Burberry'nin CEO'su Christopher Bailey bir açıklamasında yukarıdaki sözleri söylemiş. Burberry'nin büyük umutlarla piyasaya sürdüğü My Burberry isimli kadın parfümü 2014 yılının ortalarında raflardaki yerini aldı. Zaten markanın, yeni parfümü My Burberry'e ne kadar önem verdiğinin kanıtı olarak, kokusunun tasarımı için Francis Kurkdjian'la anlaşmış olması gösterilebilir. Artık daha çok kendi niş parfüm evi için çalışan ünlü burun Francis Kurkdjian’ın, Burberry gibi ana akıma hitap eden markaya koku tasarlaması ilk anda şaşırtıcı gelebilir. Tabii parfüm sektöründeki iş ilişkilerinin nasıl olduğunu görmemiz açısından ilginç bir örnek teşkil ediyor bu durum.

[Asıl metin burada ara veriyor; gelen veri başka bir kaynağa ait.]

-- ==== Sys2Proof/Machine/Boot.lean ====
section
/-! DEFINITION. The boot loader, firmware images, flash commands and JTAG (R435 to R444). -/

namespace Sys2Proof.Machine

/-! ### Start and discovery -/

/-- BOOT_START: the loader starts by BOOTMODE (Table 21.3). -/
def Dev.bootStart (d : Dev) : Dev :=
  if !d.boot.due then d
  else
    let d := { d with boot := { due := false } }
    match d.rd .dev .DEV_STRAP_BOOTMODE with
    | 0 => (d.wr .boot .BOOT_STAT_STATE 1).wr .boot .BOOT_STAT_IMAGE 0
    | 3 => d.wr .boot .BOOT_STAT_STATE 0
    | _ => d.wr .boot .BOOT_STAT_STATE 3

/-- The boot fails with a cause (R440). -/
def Dev.bootFail (d : Dev) (cause : Nat) : Dev := ((d.wr .boot .BOOT_STAT_STATE 5).wr .boot .BOOT_STAT_CAUSE cause).setEvt .boot 9

/-- SFDP_DISCOVERY_DONE (R438, R444). -/
def Dev.sfdpDone (d : Dev) (found addr4 quad : Bool) : Dev :=
  if d.bootState != 1 then d
  else if !found then d.bootFail 1
  else
    let d := { d with boot := { d.boot with addr4 := addr4, quad := quad } }
    (d.wrOn .boot .BOOT_FLASH_CMD_ADDR4 addr4).wr .boot .BOOT_STAT_STATE 2

/-! ### Images (Table 21.4, R439) -/

/-- An image as the loader reads it, a word at a word index. -/
abbrev Image := Nat → Word

/-- Byte `i` of an image: byte i mod 4 of its word, the least significant first. -/
def imageByte (x : Image) (i : Nat) : Byte := (x (i / 4)).extractLsb' (8 * (i % 4)) 8

/-- The word at a byte offset, which need not be aligned. -/
def imageWord (x : Image) (i : Nat) : Word :=
  if i % 4 == 0 then x (i / 4) else bytesWord ((List.range 4).map (fun j => imageByte x (i + j)))

/-- Bytes of an image from one offset up to another. -/
def imageBytes (x : Image) (lo hi : Nat) : List Byte := (List.range' lo (hi - lo)).map (imageByte x)

/-- A segment of the table: destination, length, offset, and whether it writes 0. -/
structure Segment where
  dest : Nat
  len : Nat
  offset : Nat
  zero : Bool

/-- The segment table. -/
def segments (x : Image) : List Segment :=
  (List.range (x 3).toNat).map (fun n =>
    let k := 48 + 4 * n
    ⟨(x k).toNat, (x (k + 1)).toNat, (x (k + 2)).toNat,
      if x (k + 3) == 0 then false else if x (k + 3) == 1 then true else Config.segmentZero (x (k + 3))⟩)

/-- IMG_LEN and SEG_COUNT lie in range, and every COPY segment within the image. -/
def imageRanges (x : Image) : Bool :=
  let len := (x 2).toNat
  len % 4 == 0 && 0xD0 ≤ len && len ≤ 0x1000000 && 1 ≤ (x 3).toNat && (x 3).toNat ≤ 64 &&
    (segments x).all (fun s => s.zero || s.offset + s.len ≤ len)

/-- The CRC-32 that the header is to hold. -/
def imageCrc (x : Image) : Word := crc32Bytes (imageBytes x 0 0x3C ++ imageBytes x 0x40 (x 2).toNat)

/-- The words of the key and of the signature. -/
def imageKey (x : Image) : List Word := (List.range' 16 16).map x
/-- The signature. -/
def imageSig (x : Image) : List Word := (List.range' 32 16).map x

/-- A destination the loader may write: SRAM banks, line-engine windows and register pages, context windows. -/
def loadable (a : Nat) : Bool := targetAt a < 5 || targetAt a == 6 || targetAt a == 8

/-- Check 5 of R439; an image in bank 4 is not to be overwritten (R441), its place given by `at4`. -/
def segmentsOk (x : Image) (at4 : Option Nat) : Bool :=
  (segments x).all (fun s =>
    s.dest % 4 == 0 && s.len % 4 == 0 && (List.range (s.len / 4)).all (fun i => loadable (s.dest + 4 * i)) &&
      (match at4 with
       | some a => s.dest + s.len ≤ a || a + (x 2).toNat ≤ s.dest
       | none => true))

/-- The cause with which an image's check fails (R439); none where it passes. -/
def imageCause (x : Image) (at4 : Option Nat) : Option Nat :=
  if x 0 != 0x4E4C4231#32 || x 1 != 1 then some 2
  else if !(imageRanges x) then some 6
  else if x 15 != imageCrc x then some 3
  else if Config.secure && !(Config.keyMatches (imageKey x)) then some 4
  else if Config.secure && !(Config.sigVerifies (imageKey x) (imageSig x) (imageBytes x 0 0x80 ++ imageBytes x 0xC0 (x 2).toNat)) then
    some 5
  else if !(segmentsOk x at4) then some 6
  else none

/-- The words a segment writes, with their addresses. -/
def Segment.writes (s : Segment) (x : Image) : List (Nat × Word) :=
  (List.range (s.len / 4)).map (fun i => (s.dest + 4 * i, if s.zero then 0 else imageWord x (s.offset + 4 * i)))

/-- RUN and RESET_VEC as the loader writes them after the segments. -/
def finalWrites (x : Image) : List (Nat × Word) :=
  (Page.pwr.base + 0x02C, x 4 &&& 15) :: (List.range 4).map (fun n => (Page.boot.base + 0x030 + 4 * n, x (8 + n)))

/-- The page or the context window would reject a write of the loader (R440). -/
def Dev.loadRejected (d : Dev) (a : Nat) (v : Word) : Bool :=
  match targetAt a with
  | 6 =>
    match pageAt a with
    | some p => (firstRej (d.pageRej 8 p (a % 0x1000) 15 (d.reg (d.pageKey 8 p (a % 0x1000))) v)).isSome
    | none => (a - 0x200000) % 0x4000 < 0x2000 && (firstRej (d.istoreRej ((a - 0x200000) / 0x4000))).isSome
  | 8 => (firstRej (d.ctxRej (a - 0x800000) true v)).isSome
  | _ => false

/-- The loader's single-word writes in order; a rejected one ends the boot with its address (R440). A write that resets the loader ends
it too. -/
def Dev.loadWrites (d : Dev) : List (Nat × Word) → Dev × Bool
  | [] => (d, true)
  | (a, v) :: rest =>
    let no := d.permits 8 (targetAt a) true && d.loadRejected a v
    let d := d.transfer 8 a 0 true [{ data := v }] {}
    if no then ((d.setReg (regKey .boot 0 0x02C) (BitVec.ofNat 32 a)).bootFail 7, false)
    else if d.bootState != 2 || d.stopped then (d, false)
    else Dev.loadWrites d rest

/-- A check fails: the primary image of a flash that reaches beyond 8 MiB gives way to the alternate, else the boot fails (R440). -/
def Dev.imageFail (d : Dev) (cause : Nat) (big : Bool) : Dev :=
  if !d.boot.fromBank && d.rd .boot .BOOT_STAT_IMAGE == 0 && big then (d.wr .boot .BOOT_STAT_IMAGE 1).wr .boot .BOOT_STAT_CAUSE cause
  else d.bootFail cause

/-- The image that is checked: the words that the flash holds from the image's first byte, or bank 4 from IMG_ADDR (R441). -/
def Dev.imageNow (d : Dev) (flash : List Word) : Image :=
  if d.boot.fromBank then fun k => d.sramGet (sramKey (d.rd .boot .BOOT_IMG_ADDR_ADDR) + k) else fun k => flash.getD k 0

/-- An image in bank 4 reaches beyond the bank, where the loader's reads meet T9. -/
def Dev.imageOver (d : Dev) (x : Image) : Bool :=
  d.boot.fromBank && x 0 == 0x4E4C4231#32 && x 1 == 1 && imageRanges x &&
    0x1600000 < d.rd .boot .BOOT_IMG_ADDR_ADDR + (x 2).toNat

/-- IMAGE_CHECK_DONE: the image has been read and checked, and is applied, or fails (R439 to R441). `bus`: a read of the loader got an error
response before the check decided; `big`: the flash reaches beyond 8 MiB. -/
def Dev.imageDone (d : Dev) (flash : List Word) (bus big : Bool) : Dev :=
  if d.bootState != 2 then d
  else
    let t := if d.boot.fromBank then 4 else 7
    let base := if d.boot.fromBank then d.rd .boot .BOOT_IMG_ADDR_ADDR else 0x4000000 + d.rd .boot .BOOT_STAT_IMAGE * 0x800000
    let x := d.imageNow flash
    if !(d.permits 8 t false) then (d.permErr 8 t base false).imageFail 8 big
    else if bus then d.imageFail 8 big
    else if d.imageOver x then (d.decErr 8 9 0x1600000 false 1).imageFail 8 big
    else
      match imageCause x (if d.boot.fromBank then some base else none) with
      | some c => d.imageFail c big
      | none =>
        let r := d.loadWrites ((segments x).flatMap (fun s => s.writes x) ++ finalWrites x)
        if r.2 then r.1.bootDone else r.1

/-! ### Flash commands (R444) -/

/-- A byte of SRAM bank 4. -/
def Dev.bankByte (d : Dev) (off : Nat) (b : Byte) : Dev :=
  if 0x200000 ≤ off then d
  else
    d.sramWrite (0x1400000 + off / 4 * 4) (BitVec.ofNat 4 (2 ^ (off % 4))) ((b.zeroExtend 32) <<< (8 * (off % 4)))

/-- A read command's data bytes go to the buffer; bytes beyond the bank's end are dropped. -/
def Dev.flashData (d : Dev) (off : Nat) : List Byte → Dev
  | [] => d
  | b :: bs => Dev.flashData (d.bankByte off b) (off + 1) bs

/-- The reads of the flash window that waited are performed, with the words the flash returns to each. -/
def Dev.flashReads (d : Dev) : List ReadWait → List (List Word) → Dev
  | [], _ => d
  | w :: ws, rs =>
    Dev.flashReads (d.perform w.master 7 w.addr 0 false (List.replicate w.beats {}) { flash := rs.headD [] }) ws rs.tail

/-- DEBUG's access has ended: the words it shifts out. The status word's SEQ is stated for SPI frames only. -/
def Dev.dbgSettle (d : Dev) : Dev :=
  if d.jtag.wait && !(d.waiting 7) then
    let r := d.respOf 7
    let q := d.draw 8
    { q.2 with jtag := { q.2.jtag with
        wait := false
        status := BitVec.ofNat 32 (0xA0000000 + q.1.toNat * 65536 + spiCode r.code)
        data := if q.2.jtag.isRead then r.data.headD 0 else 0 } }
  else d

/-- FLASH_CMD_DONE: BUSY clears, data read reach the buffer, waiting reads proceed. -/
def Dev.flashDone (d : Dev) (data : List Byte) (reads : List (List Word)) : Dev :=
  if !(d.on .boot .BOOT_FLASH_CMD_BUSY) then d
  else
    let d := d.wrOn .boot .BOOT_FLASH_CMD_BUSY false
    let d := if d.on .boot .BOOT_FLASH_CMD_WRITE then d
      else d.flashData (4 * d.rd .boot .BOOT_FLASH_BUF_WORD) (data.take (d.rd .boot .BOOT_FLASH_CMD_LEN))
    let ws := d.mtx.waits.filter (fun w => targetAt w.addr == 7)
    let d := { d with mtx := { d.mtx with waits := d.mtx.waits.filter (fun w => targetAt w.addr != 7) } }
    ((d.flashReads ws reads).hostSettle).dbgSettle

/-! ### JTAG (R442, R443) -/

/-- JTAG_TRST: the TAP returns to IDCODE, and M7 is reset. -/
def Dev.trst (d : Dev) : Dev :=
  let d := d.masterEnd 7
  { d with jtag := { d.jtag with tap := .idcode, wait := false } }

/-- A TAP instruction is selected. -/
def Dev.tapSelect (d : Dev) (i : TapInstr) : Dev := { d with jtag := { d.jtag with tap := i } }

/-- The identification register (R442). -/
def identWord : Word := BitVec.ofNat 32 (0x11472001 + Config.manufacturer.toNat * 2)

/-- IDCODE. -/
def Dev.idcode (d : Dev) : Dev := { d.tapSelect .idcode with jtag := { (d.tapSelect .idcode).jtag with ident := identWord } }

/-- SAMPLE/PRELOAD: the chain samples the balls and takes new contents. -/
def Dev.samplePreload (d : Dev) (balls load : List Bool) : Dev :=
  { d with jtag := { d.jtag with tap := .samplePreload, sampled := balls, scan := load } }

/-- EXTEST: the chain drives the balls, samples them, and takes new contents. -/
def Dev.extest (d : Dev) (balls load : List Bool) : Dev :=
  { d with jtag := { d.jtag with tap := .extest, sampled := balls, scan := load } }

/-- DEBUG makes accesses: SECURE is 0, or BOOT.DBG_UNLOCK is 1. -/
def Dev.dbgOpen (d : Dev) : Bool := d.on .boot .BOOT_DBG_UNLOCK_UNLOCK || !Config.secure

/-- DEBUG: one M7 access of an address and a data word at Update-DR; locked, it acts as BYPASS (R443). -/
def Dev.debug (d : Dev) (f : SpiFrame) : Dev :=
  if !d.dbgOpen then d.tapSelect .bypass
  else
    let d := d.tapSelect .debug
    if d.stopped || d.jtag.wait || d.lockedOut 7 (targetAt (f.addr.toNat % 2 ^ 27)) then d
    else
      let d := { d with jtag := { d.jtag with isRead := f.addr.getLsbD 31 } }
      if spiMalformed f.addr then
        let q := d.draw 8
        { q.2 with jtag := { q.2.jtag with status := BitVec.ofNat 32 (0xA0000000 + q.1.toNat * 65536 + 5), data := 0 } }
      else
        let d := { d with jtag := { d.jtag with wait := true } }
        (d.transfer 7 (f.addr.toNat % 2 ^ 27) 0 (!(f.addr.getLsbD 31)) [{ data := f.data }] f.env).dbgSettle

/-! ### Reads that waited -/

/-- QUEUE_STALL_RETURN. -/
def Dev.stallBack (d : Dev) (m : Nat) : Dev := (((d.stallReturn m).burstGoOn m).hostSettle).dbgSettle

/-- QUEUE_STALL_TIMEOUT. -/
def Dev.stallEnd (d : Dev) (m : Nat) : Dev := (((d.stallTimeout m).burstGoOn m).hostSettle).dbgSettle

/-- MATRIX_REQUEST_TIMEOUT. -/
def Dev.requestEnd (d : Dev) (m addr : Nat) (isWrite : Bool) : Dev := ((d.requestTimeout m addr isWrite).hostSettle).dbgSettle

end Sys2Proof.Machine
end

Francis Kurkdjian, tasarımına imza attığı My Burberry için şunları söylemiş: "Burberry'nin CEO'su Christopher Bailey, yeni oluşturmayı düşündükleri kokuyla ilgili bana kısa bilgilendirme yaptı ve trençkot giyen kadının duygularını anlatmamı istedi. Bu koku güzel duyguları, paylaşılan mutlu anları, yaşanan güzel anları hissettirmeli. Bu nedenle yağmurdan sonra Londra bahçeleri fikrinden yola çıkarak çiçek kokuları ile birlikte kendini iyi ve güvende hissetme duygusunu yaşatmaya çalıştım."


Yani My Burberry hem markanın ünlü trençkotlarından hem de Londra'da bulunan bahçelerde yağmurdan sonra ortaya çıkan kokudan esinlenilmiş. Ayrıca parfümün tanıtım kampanyasında ünlü modeller Kate Moss ve Cara Delevingne rol almış. Parfümün şişe kapağının da trençkotların düğmesine benzediği söyleniyor. Şişesinin kıvrımlarının, trençkotun cep kısmından ilham aldığı belirtiliyor.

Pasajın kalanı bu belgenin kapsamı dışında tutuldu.